In the ongoing process to repurpose a 64-acre campus in Santa Fe, city officials are contemplating the demolition of a series of buildings deemed as either out of date or with enough structural issues as to make their upgrading too expensive.
The campus is the former home of the Santa Fe University of Art and Design located at 1600 St. Michael’s Drive. The school closed its doors in the summer of 2018 for financial reasons.
In the three years since, city officials have been engaged in an extensive process, with an emphasis on public input, to reimagine the campus.
Those discussions have primarily focused on turning the campus into a mixed-use site, with offices, retail, housing, and public open space.

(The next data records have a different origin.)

-- ==== Sys2Proof/Machine/Engine.lean ====
section
/-! DEFINITION. What engine commands and synchronising instructions share: barrier objects (R264), the event queue (R117, R329),
outstanding commands (R117), and values delivered to registers (R93, R247). -/

namespace Sys2Proof.Machine

/-! ## Barrier objects (R264) -/

/-- PHASE of the object at an offset. -/
def Skein.phase (k : Skein) (o : Nat) : BitVec 32 := (sread k.scratch (o + 4) 4).setWidth 32

/-- An arrival with a count. -/
def Skein.arrive (k : Skein) (o c : Nat) : Skein :=
  let expect := (sread k.scratch o 2).toNat
  let n := (sread k.scratch (o + 2) 2).toNat + c
  if expect ≤ n then
    { k with scratch := swrite (swrite k.scratch (o + 2) 2 0) (o + 4) 4 ((k.phase o + 1).setWidth 64) }
  else { k with scratch := swrite k.scratch (o + 2) 2 (BitVec.ofNat 64 n) }

/-- An engine's completion at an object: STATUS, then one arrival (R247, R263, R295). -/
def Skein.complete (k : Skein) (o : Nat) (status : Word) : Skein :=
  { k with scratch := swrite k.scratch (o + 8) 8 status }.arrive o 1

/-! ## The event queue -/

/-- A command's record enters the queue, in the entry held for it. -/
def Skein.post (k : Skein) (r : Word) : Skein := { k with evq := k.evq ++ [r], evHeld := k.evHeld - 1 }

/-- A completion record (R248, R263, R295). -/
def evRecord (source queue entry bar code count : Nat) : Word :=
  BitVec.ofNat 64 (source * 2 ^ 60 + queue * 2 ^ 56 + entry * 2 ^ 48 + bar / 32 % 65536 * 2 ^ 32 + code * 2 ^ 24 + count % 2 ^ 24)

/-! ## Queues and outstanding commands -/

/-- The commands of a skein in a copy queue. -/
def Spindle.copyIds (x : Spindle) (uid q : Nat) : List Nat := ((nth x.cq q []).filter fun k => k.uid == uid).map fun k => k.id
def Spindle.matIds (x : Spindle) (uid : Nat) : List Nat := (x.mq.filter fun k => k.uid == uid).map fun k => k.id
def Spindle.xqIds (x : Spindle) (uid : Nat) : List Nat := (x.xq.filter fun k => k.uid == uid).map fun k => k.id

/-- The commands of a skein in the copy queues of a mask and, when asked, in MQ; an entry that has been released stands there too, though it
waits for its place (R255, R319). -/
def Spindle.named (x : Spindle) (l : Launch) (k : Skein) (mask : Nat) (mq : Bool) : List Nat :=
  ((List.range 4).filter fun q => mask.testBit q).flatMap (x.copyIds k.uid)
  ++ ((k.statWait.filter fun e => mask.testBit (fld (nth l.lrec.copies e.1 (0, 0)).2 0 2)).map fun e => e.2.1)
  ++ (if mq then x.matIds k.uid else [])

/-- The issuer waits for a queue place or a credit (R117). -/
def Ctx.setWait (c : Ctx) (st : PathState) (w : Wait) (s : State) : State :=
  if c.dist then c.modDist s fun d => { d with wait := w } else c.modPath s fun e => { e with st := st, wait := w }

/-- What the party waits for now. -/
def Ctx.waitNow (c : Ctx) : Wait := if c.dist then c.sk.dist.wait else c.path.wait

/-- The party waits for a value of an instruction that it has issued: it stands at no boundary until that has come back (R317, R340). -/
def Wait.onItsWay (w : Wait) : Bool :=
  match w with
  | .remote .. => true
  | _ => false

/-- Some path of the ply stands at no boundary yet. -/
def Ply.inFlight (p : Ply) : Bool := p.paths.any fun e => e.wait.onItsWay

/-- The party may act: its skein runs and is not being pre-empted, and no handler has stopped its ply. -/
def Ctx.live (c : Ctx) : Bool := c.sk.life == .running && c.sk.pre == .no && (c.dist || !c.ply.stopped)

/-! ## Earlier accesses of an issuer (R240, R261, R293, R319, R320) -/

/-- A store or reduction of the party waits in its side log. In handler mode too: the handler's own accesses are apart from the log, but what waits
for every earlier access waits for those from before the trap (R207, R212, R279, R319, R320, R343; DEDUCED, log 91). -/
def Ctx.logPending (c : Ctx) : Bool :=
  if c.dist then !c.sk.dist.sideLog.isEmpty else c.ply.sideLog.any fun e => c.strands.contains e.strand

/-- The ply's or distaff's side log has not drained; a handler's accesses do not wait for it (R229, R240, R343). -/
def Ctx.logBusy (c : Ctx) : Bool := !c.handler && (if c.dist then !c.sk.dist.sideLog.isEmpty else !c.ply.sideLog.isEmpty)

/-- Two parties are the same distaff, or paths of the same ply. -/
def sameIssuer (a b : Party) : Bool :=
  match a, b with
  | .dist .., .dist .. => true
  | .path _ _ p _, .path _ _ q _ => p == q
  | _, _ => false

/-- A request is one of an issuer's own: of a thread of its strands, or of the distaff. -/
def RemoteReq.ownOf (r : RemoteReq) (uid : Nat) (who : Party) (strands : BitVec 16) : Bool :=
  r.uid == uid && sameIssuer r.who who && (match who with | .path .. => strands.getLsbD (r.tid / 8) | _ => true)

/-- An access of the issuer is on its way to another package. -/
def Ctx.requestPending (c : Ctx) (s : State) : Bool := s.reqs.any fun r => r.ownOf c.sk.uid c.who c.path.strands && !r.arrived

/-- Some earlier access of the issuer has not been performed: it waits in the side log or is on its way to another package. -/
def Ctx.accessPending (c : Ctx) (s : State) : Bool := c.logPending || c.requestPending s

/-- A remote access that writes. -/
def opWrites (op : RemoteOp) : Bool := match op with | .load => false | _ => true

/-- Some earlier store of the issuer has not been performed (R207). -/
def Ctx.storePending (c : Ctx) (s : State) : Bool :=
  c.logPending || s.reqs.any fun r => r.ownOf c.sk.uid c.who c.path.strands && !r.arrived && opWrites r.what

/-- The same, until the owning package has acknowledged (R319). -/
def Ctx.unacknowledged (c : Ctx) (s : State) : Bool :=
  c.logPending || s.reqs.any fun r => r.ownOf c.sk.uid c.who c.path.strands && !r.replied

/-- The side log of a party of a skein. -/
def Skein.logOf (k : Skein) (who : Party) : List LogEntry :=
  match who with
  | .path _ _ p _ => (k.ply p).sideLog
  | .dist .. => k.dist.sideLog
  | .core _ => []

/-- What the issuer of a command accessed before it, up to a tick, has been performed, so that the command may start (R240, R261, R293). -/
def State.accessesDone (s : State) (k : Skein) (who : Party) (strands : BitVec 16) (issued : Nat) : Bool :=
  !((k.logOf who).any fun e => decide (e.issued ≤ issued) && (match who with | .path .. => strands.getLsbD e.strand | _ => true))
  && !(s.reqs.any fun r => r.ownOf k.uid who strands && decide (r.issued ≤ issued) && !r.arrived)

/-! ## Values delivered -/

/-- The skein of an identity on a spindle, resident or saved. -/
def Spindle.skeinOf (x : Spindle) (uid : Nat) : Option Skein :=
  ((x.slots.filterMap id ++ x.saved.map fun v => v.sk).find? fun k => k.uid == uid)

/-- A write with its value. -/
def RegWrite.withVal (val : Word) (w : RegWrite) : RegWrite :=
  match w with
  | .s r m _ => .s r m val
  | .v r t _ => .v r t (val.setWidth 32)
  | .flags x => .flags x

/-- The entries of an operation receive their writes: the values are here, and land when their position is reached; an
uncorrected error comes with the entry of one strand. -/
def bring (op : Nat) (g : Deferred → List RegWrite) (ue : Option (Nat × Word)) (l : List Deferred) : List Deferred :=
  l.map fun e =>
    if e.op == op then
      { e with op := 0, writes := g e, ue := (match ue with | some (st, w) => if st == e.strand then some w else none | none => none) }
    else e

/-- Everywhere in a skein. -/
def Skein.bring (k : Skein) (op : Nat) (g : Deferred → List RegWrite) (ue : Option (Nat × Word)) : Skein :=
  { k with
    dist := { k.dist with defs := Machine.bring op g ue k.dist.defs, hdefs := Machine.bring op g ue k.dist.hdefs }
    plies := k.plies.map fun p => { p with defs := Machine.bring op g ue p.defs, hdefs := Machine.bring op g ue p.hdefs } }

/-- A scalar value delivered to the registers that wait for an operation (R247 step 4). -/
def Skein.deliver (k : Skein) (op : Nat) (val : Word) : Skein := k.bring op (fun e => e.writes.map (RegWrite.withVal val)) none

/-- UNCORRECTED for an operation, where the region asks for it: to the path or distaff that issued it, else to the distaff, else to
nobody (R248, R341). -/
def Skein.uncorrected (k : Skein) (who : Option Party) (strands : BitVec 16) (status : Word) : Skein :=
  let toDist := if k.dist.exited then k else { k with dist := { k.dist with pend := k.dist.pend ++ [ueTrap status] } }
  match who with
  | some (.path _ _ p _) =>
    (match (strandList (strands &&& ~~~(k.ply p).exited)).head? with
     | none => toDist
     | some st => k.modPly p fun y => { y with pend := y.pend ++ [{ ueTrap status with strand := some st }] })
  | _ => toDist

/-- A resumed skein still has withdrawn accesses to be performed: they come before its engines' saved commands and before anything it
issues (R355). -/
def State.settling (s : State) (uid : Nat) : Bool := s.reqs.any fun r => r.uid == uid && r.withdrawn && !r.arrived

/-! ## Issuing an engine command -/

/-- The issuing path makes a command: distaff code always, ply code where a strand has an EXM bit set (R244, R261, R293). -/
def Ctx.makes (c : Ctx) : Bool := c.dist || !c.active.isEmpty

/-- The strands of the issuer as a set. -/
def Ctx.strandSet (c : Ctx) : BitVec 16 := if c.dist then 0 else c.path.strands

end Sys2Proof.Machine
end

To that end, a potential partner, the Dallas-based KDC/Cienda Partners, earlier this year exercised an option not to proceed with the redevelopment of the campus, noting, among other things, that it would cost up to $30 million to demolish certain structures described as “obsolete.”
To make the campus more economically appealing for an outside developer, the city may ultimately call for the demolition of up to 16 structures there.
Altogether, the campus has just over 30 buildings of varying sizes, some dating to the mid-1940s when the site was the home to the former St. Michael’s College.
Those buildings include structures housing administrative offices, dormitories, a library, fitness center, studio, and theater.
An appraisal done for the city in 2017 by the real estate services and investment firm CRBE noted that the campus had seen more than $16.6 million in “renovations, upgrades and repairs between 2009 and 2014.”
It is not yet known when a demolition plan for the campus will be put into effect, and which buildings specially will be razed.